(Records to use)

-- ==== Sys2Proof/Machine/Ops.lean ====
section
/-! DEFINITION. The named operations over benches, registers, partitions, reports and free values. -/

namespace Sys2Proof.Machine

/-- Bench `b`. -/
def State.bench (s : State) (b : Nat) : Bench := tget {} s.benches b
/-- The state with bench `b` replaced. -/
def State.setBench (s : State) (b : Nat) (v : Bench) : State := { s with benches := tset {} s.benches b v }
/-- Change bench `b`. -/
def State.modBench (s : State) (b : Nat) (f : Bench → Bench) : State := s.setBench b (f (s.bench b))
/-- Partition `p`. -/
def State.ten (s : State) (p : Nat) : Tenant := tget {} s.tens p
/-- The state with partition `p` replaced. -/
def State.setTen (s : State) (p : Nat) (v : Tenant) : State := { s with tens := tset {} s.tens p v }
/-- Change partition `p`. -/
def State.modTen (s : State) (p : Nat) (f : Tenant → Tenant) : State := s.setTen p (f (s.ten p))
/-- Dowel `d` of the device (R552). -/
def State.dowel (s : State) (d : Nat) : Dowel := tget {} s.dowels d
/-- Change dowel `d`. -/
def State.modDowel (s : State) (d : Nat) (f : Dowel → Dowel) : State := { s with dowels := tmod {} s.dowels d f }

/-- Context `n` of a bench. -/
def Bench.ctx (b : Bench) (n : Nat) : Ctx := tget {} b.ctxs n
/-- The bench with context `n` replaced. -/
def Bench.setCtx (b : Bench) (n : Nat) (c : Ctx) : Bench := { b with ctxs := tset {} b.ctxs n c }
/-- Change context `n`. -/
def Bench.modCtx (b : Bench) (n : Nat) (f : Ctx → Ctx) : Bench := b.setCtx n (f (b.ctx n))
/-- Board `n`. -/
def Bench.board (b : Bench) (n : Nat) : Board := tget {} b.boards n
/-- The bench with board `n` replaced. -/
def Bench.setBoard (b : Bench) (n : Nat) (v : Board) : Bench := { b with boards := tset {} b.boards n v }
/-- Pattern slot `n`. -/
def Bench.slot (b : Bench) (n : Nat) : Slot := tget {} b.slots n
/-- The bench with pattern slot `n` replaced. -/
def Bench.setSlot (b : Bench) (n : Nat) (v : Slot) : Bench := { b with slots := tset {} b.slots n v }
/-- Rack `n`. -/
def Bench.rack (b : Bench) (n : Nat) : Rack := tget {} b.racks n
/-- The bench with rack `n` replaced. -/
def Bench.setRack (b : Bench) (n : Nat) (v : Rack) : Bench := { b with racks := tset {} b.racks n v }

/-- A general register (R90). -/
def Ctx.reg (c : Ctx) (r : Reg) : Word := if r = 0 then 0 else tget 0 c.regs r.toNat
/-- Write a general register; g0 ignores writes (R90). -/
def Ctx.setReg (c : Ctx) (r : Reg) (v : Word) : Ctx :=
  if r = 0 then c else { c with regs := tset 0 c.regs r.toNat v }

/-- The context that a bench runs, by number. -/
def Bench.curN (b : Bench) : Nat := b.cur.getD 0
/-- The context that a bench runs. -/
def Bench.cc (b : Bench) : Ctx := b.ctx b.curN
/-- The running context of bench `b`. -/
def State.cc (s : State) (b : Nat) : Ctx := (s.bench b).cc
/-- Change the running context of bench `b`. -/
def State.modCc (s : State) (b : Nat) (f : Ctx → Ctx) : State := s.modBench b fun v => v.modCtx v.curN f

/-- The benches of the array, in order. -/
def allBenches : List Nat := List.range 128
/-- The partitions, in order. -/
def allParts : List Nat := List.range 8

/-- Whether bench `b` is usable (R2, R496). -/
def State.usable (s : State) (b : Nat) : Bool := s.dev.usable.getLsbD b
/-- The partition whose mask holds bench `b` (R549). -/
def State.partOf (s : State) (b : Nat) : Option Nat := allParts.find? fun p => (s.ten p).mask.getLsbD b
/-- The partition that bench `b` acts for: that of its mask, or the one it is leaving (R549, R513). -/
def State.actsFor (s : State) (b : Nat) : Nat :=
  match s.partOf b with
  | some p => p
  | none => (s.bench b).leaving.getD 0
/-- Whether bench `b` works in a real-time partition (R60). -/
def State.isRt (s : State) (b : Nat) : Bool := (s.ten (s.actsFor b)).rtActive
/-- The stroke count as a number. -/
def State.now (s : State) : Nat := s.stroke.count.toNat
/-- The device is powered, out of reset, not clamped and not in Rest: its domains run. -/
def State.alive (s : State) : Bool :=
  s.dev.phase != .unpowered && s.dev.phase != .inReset && !s.dev.clamped && s.dev.rest != .resting && s.dev.rest != .waking

/-- The ports and the stroke reference run: power, no reset, no clamp. Rest leaves them in service (R608). -/
def State.clocked (s : State) : Bool := s.dev.phase != .unpowered && s.dev.phase != .inReset && !s.dev.clamped

/-- Secure mode is available: the lifecycle permits it and no tamper source is asserted (R631, R641, R644). -/
def State.secureOk (s : State) : Bool :=
  !s.dev.fuseBad && (s.dev.lifecycle = 1 || s.dev.lifecycle = 2) && s.dev.tamper.isEmpty

/-- The next index of a free value. -/
def State.draw (s : State) : Nat × State := (s.free, { s with free := s.free + 1 })

/-- Hold a report for the event arbiter (R560). -/
def State.report (s : State) (r : Report) : State := { s with reports := s.reports ++ [r] }
/-- Report an event of the log of partition `p` (R542). -/
def State.log (s : State) (source : BitVec 8) (code : Nat) (p : Nat) (i0 i1 i2 : Word) : State :=
  s.report { source, kind := .log code i0 i1 i2 (some p) }
/-- Report an event of every enabled log (R542), with the fault bits that its number sets. -/
def State.logAll (s : State) (source : BitVec 8) (code : Nat) (i0 i1 i2 : Word) (fault : Nat := 0) : State :=
  s.report { source, kind := .log code i0 i1 i2 none, fault }
/-- SOURCE of a bench (R540). -/
def srcBench (b : Nat) : BitVec 8 := BitVec.ofNat 8 b
/-- SOURCE of the Foreman. -/
def srcForeman : BitVec 8 := 0x80
/-- SOURCE of a Molarga port. -/
def srcPort (p : Nat) : BitVec 8 := BitVec.ofNat 8 (0x90 + p)
/-- SOURCE of an HPP module. -/
def srcModule (m : Nat) : BitVec 8 := BitVec.ofNat 8 (0xA0 + m)
/-- SOURCE of the device. -/
def srcDevice : BitVec 8 := 0xFF

/-- Add to a counter that saturates at 0xFFFF_FFFF (R72, R277). -/
def satAdd (x : Word) (n : Nat) : Word := w32 (min (x.toNat + n) 0xFFFFFFFF)
/-- Count clamped indices of partition `p` (R277). -/
def State.oobAdd (s : State) (p n : Nat) : State := s.modTen p fun t => { t with oob := satAdd t.oob n }

/-- The column of a bench: 16 columns, 8 rows (R28). -/
def colOf (b : Nat) : Nat := b % 16
/-- Column `c`. -/
def State.col (s : State) (c : Nat) : Column := tget {} s.cols c
/-- Change column `c`. -/
def State.modCol (s : State) (c : Nat) (f : Column → Column) : State := { s with cols := tmod {} s.cols c f }

/-- Attribute energy to a partition, in femtojoules (R605). -/
def State.energy (s : State) (p fj : Nat) : State := s.modTen p fun t => { t with energyFj := t.energyFj + fj }
/-- The energy of bytes permuted by a bench: 0.45 pJ per byte, scaled by the square of the column voltage (R605, R243). The whole
operation counts when it starts, also where it is squashed or stopped before its end (DESIGN CHOICE, log 111). -/
def State.permEnergy (s : State) (b bytes : Nat) : State :=
  if bytes = 0 then s else
  let c := s.col (colOf b)
  s.energy (s.actsFor b) (450 * bytes * c.mv * c.mv / (c.mv100 * c.mv100))

/-- The energy of bytes that the Host Parallel Port moves for a partition: 0.35 pJ per bit (R605). -/
def State.hppEnergy (s : State) (p bytes : Nat) : State := s.energy p (2800 * bytes)
/-- The energy of a Molarga flit that the device sends or forwards: 2.9 pJ per bit of 256 bytes (R605). -/
def State.flitEnergy (s : State) (p : Nat) : State := s.energy p 5939200

/-- Set bits of JIPEND of bench `b` (R99). -/
def State.setPend (s : State) (b i : Nat) : State :=
  s.modBench b fun v => { v with jipend := v.jipend ||| w32 (2 ^ i) }

/-! ### Task selection (R112, R115) -/

/-- The next READY context in ascending number after `after`, wrapping (R115). -/
def Bench.nextReady (b : Bench) (after : Nat) : Option Nat :=
  [after + 1, after + 2, after + 3, after + 4].map (· % 4) |>.find? fun n => (b.ctx n).status = .ready

/-- An idle bench runs its next READY task (R115). -/
def Bench.pick (b : Bench) : Bench :=
  match b.cur with
  | some _ => b
  | none => match b.nextReady b.last with
    | none => b
    | some n =>
      { b with cur := some n, last := n, switched := true, slackAt := none }.modCtx n fun c => { c with status := .running, await := .nothing }

/-- Contexts whose wait `p` ends go on: a WAITING one becomes READY, a STALLED one runs (R112). -/
def Bench.wake (b : Bench) (p : Await → Bool) : Bench :=
  ([0, 1, 2, 3].foldl (fun b n =>
    let c := b.ctx n
    if p c.await then
      match c.status with
      | .waiting => b.setCtx n { c with status := .ready, await := .nothing }
      | .stalled => b.setCtx n { c with status := .running, await := .nothing }
      | _ => b
    else b) b).pick

/-! ### Memory and check bits (R348, R349) -/

/-- Memories by the site codes of R642. -/
abbrev siteDrawer : Nat := 0
/-- Instruction drawer. -/
abbrev siteIdrawer : Nat := 1
/-- Board file: boards, then glue-up, then speculation buffers. -/
abbrev siteBoards : Nat := 2
/-- Pattern slots. -/
abbrev siteSlots : Nat := 3
/-- Mailbox. -/
abbrev siteMailbox : Nat := 6
/-- Context store. -/
abbrev siteContext : Nat := 7

/-- The key of the code word at byte address `a` of a memory: 32-bit words, or 64-bit words of the board file and slots. -/
def eccKey (site a : Nat) : Nat :=
  site * 2 ^ 24 + (if site = siteBoards ∨ site = siteSlots then a / 8 else a / 4)

/-- The byte address of the code word with a key, as fault events give it (R642). -/
def keyAddr (site key : Nat) : Nat := (if site = siteBoards ∨ site = siteSlots then 8 else 4) * (key % 2 ^ 24)

/-- The code words with errors among the bytes `lo` to `lo + n - 1` of a memory. -/
def Bench.eccIn (b : Bench) (site lo n : Nat) : List (Nat × Ecc) :=
  if n = 0 then [] else
    b.ecc.filter fun e => decide (eccKey site lo ≤ e.1) && decide (e.1 ≤ eccKey site (lo + n - 1))

/-- Whether any of the words decodes as poisoned or uncorrectable. -/
def eccBad (l : List (Nat × Ecc)) : Bool := l.any fun e => e.2 = .double || e.2 = .poison

/-- Write bytes to a memory's check bits: whole code words written without poison become plain data; a part of
a poisoned or uncorrectable word leaves it poisoned (R331). -/
def eccWrite (t : Tab Ecc) (site lo n : Nat) (poison : Bool) : Tab Ecc :=
  let u := if site = siteBoards ∨ site = siteSlots then 8 else 4
  (List.range ((lo + n + u - 1) / u - lo / u)).foldl (fun t i =>
    let a := u * (lo / u + i)
    let k := eccKey site a
    let whole := decide (lo ≤ a ∧ a + u ≤ lo + n)
    let old := tget Ecc.ok t k
    let new : Ecc := if poison then .poison
      else if whole then .ok
      else if old = .double ∨ old = .poison then .poison else .ok
    tset .ok t k new) t

/-- Write bytes to a drawer, with their check bits (R331, R349). -/
def Bench.writeDrawer (b : Bench) (a : Nat) (bytes : List Byte) (poison : Bool := false) : Bench :=
  { b with drawer := b.drawer.setBytes a bytes, ecc := if b.ecc = [] ∧ poison = false then [] else eccWrite b.ecc siteDrawer a bytes.length poison }

/-- Write bytes to an instruction drawer, with their check bits. -/
def Bench.writeIdrawer (b : Bench) (a : Nat) (bytes : List Byte) (poison : Bool := false) : Bench :=
  { b with idrawer := b.idrawer.setBytes a bytes, ecc := if b.ecc = [] ∧ poison = false then [] else eccWrite b.ecc siteIdrawer a bytes.length poison }

/-! ### What the Jig core sees of a stream's writes (R305) -/

/-- The parts of a run of bytes outside `n` bytes from `off`. -/
def Unseen.minus (u : Unseen) (off n : Nat) : List Unseen :=
  if u.off + u.n ≤ off ∨ off + n ≤ u.off then [u]
  else (if u.off < off then [{ u with n := off - u.off }] else []) ++
    (if off + n < u.off + u.n then [{ u with off := off + n, n := u.off + u.n - (off + n) }] else [])

/-- The Jig core sees the bytes `off` to `off + n - 1` of the drawer from now on. -/
def Bench.see (v : Bench) (off n : Nat) : Bench := { v with unseen := v.unseen.flatMap fun u => u.minus off n }

/-- A stream has written bytes of the drawer, which the Jig core does not see yet (R305). -/
def Bench.hide (v : Bench) (u : Unseen) : Bench := { v.see u.off u.n with unseen := (v.see u.off u.n).unseen ++ [u] }

/-- Bytes of the drawer as the Jig core reads them: what a stream has written and the core does not see yet is undefined (R305). -/
def State.jread (s : State) (b off n : Nat) : State × List Byte :=
  let v := s.bench b
  let hid := v.unseen.filter fun u => decide (u.off < off + n) && decide (off < u.off + u.n)
  if hid.isEmpty then (s, v.drawer.getBytes off n)
  else
    let (k, s) := s.draw
    (s, (v.drawer.getBytes off n).mapIdx fun i x =>
      if hid.any fun u => decide (u.off ≤ off + i) && decide (off + i < u.off + u.n) then Config.freeByte k (off + i) else x)

/-- The access touches bank 15 while the wipe of the secure region runs: it waits (R352, R367). -/
def State.wipeHolds (s : State) (off n : Nat) : Bool := s.glb.wipe.isSome && decide (0x1E0000 < off + n)

/-- Write the patch buffer to the instruction drawer, oldest entry first (R124, R126). -/
def Bench.flushPatch (b : Bench) : Bench :=
  { b.patch.foldl (fun b e => b.writeIdrawer e.1 (leBytes 4 e.2.toNat)) b with patch := [] }

/-! ### Releasing boards (R164, R194, R197) -/

/-- Release board `n` of bench `b`: a marked one is zeroed, an unmarked one becomes undefined. -/
def State.releaseBoard (s : State) (b n : Nat) : State :=
  let bd := (s.bench b).board n
  if bd.secure then
    s.modBench b fun v => v.setBoard n { bd with data := {}, owner := none, secure := false }
  else
    let (k, s) := s.draw
    s.modBench b fun v => v.setBoard n { bd with data := { cells := [], undef := some k }, owner := none }

/-- Release the glue-up of bench `b`. -/
def State.releaseGlue (s : State) (b : Nat) : State :=
  if (s.bench b).glue.secure then s.modBench b fun v => { v with glue := {} }
  else
    let (k, s) := s.draw
    s.modBench b fun v => { v with glue := { data := { cells := [], undef := some k } } }

end Sys2Proof.Machine
end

(End Records to use)

What the task requires:
All lines above from the one with "abbrev siteIdrawer : Nat := 1" to the one with "def eccWrite (t", inclusive, should be copied exactly, and no other lines.

Exercise output:
abbrev siteIdrawer : Nat := 1
/-- Board file: boards, then glue-up, then speculation buffers. -/
abbrev siteBoards : Nat := 2
/-- Pattern slots. -/
abbrev siteSlots : Nat := 3
/-- Mailbox. -/
abbrev siteMailbox : Nat := 6
/-- Context store. -/
abbrev siteContext : Nat := 7

/-- The key of the code word at byte address `a` of a memory: 32-bit words, or 64-bit words of the board file and slots. -/
def eccKey (site a : Nat) : Nat :=
  site * 2 ^ 24 + (if site = siteBoards ∨ site = siteSlots then a / 8 else a / 4)

/-- The byte address of the code word with a key, as fault events give it (R642). -/
def keyAddr (site key : Nat) : Nat := (if site = siteBoards ∨ site = siteSlots then 8 else 4) * (key % 2 ^ 24)

/-- The code words with errors among the bytes `lo` to `lo + n - 1` of a memory. -/
def Bench.eccIn (b : Bench) (site lo n : Nat) : List (Nat × Ecc) :=
  if n = 0 then [] else
    b.ecc.filter fun e => decide (eccKey site lo ≤ e.1) && decide (e.1 ≤ eccKey site (lo + n - 1))

/-- Whether any of the words decodes as poisoned or uncorrectable. -/
def eccBad (l : List (Nat × Ecc)) : Bool := l.any fun e => e.2 = .double || e.2 = .poison

/-- Write bytes to a memory's check bits: whole code words written without poison become plain data; a part of
a poisoned or uncorrectable word leaves it poisoned (R331). -/
def eccWrite (t : Tab Ecc) (site lo n : Nat) (poison : Bool) : Tab Ecc :=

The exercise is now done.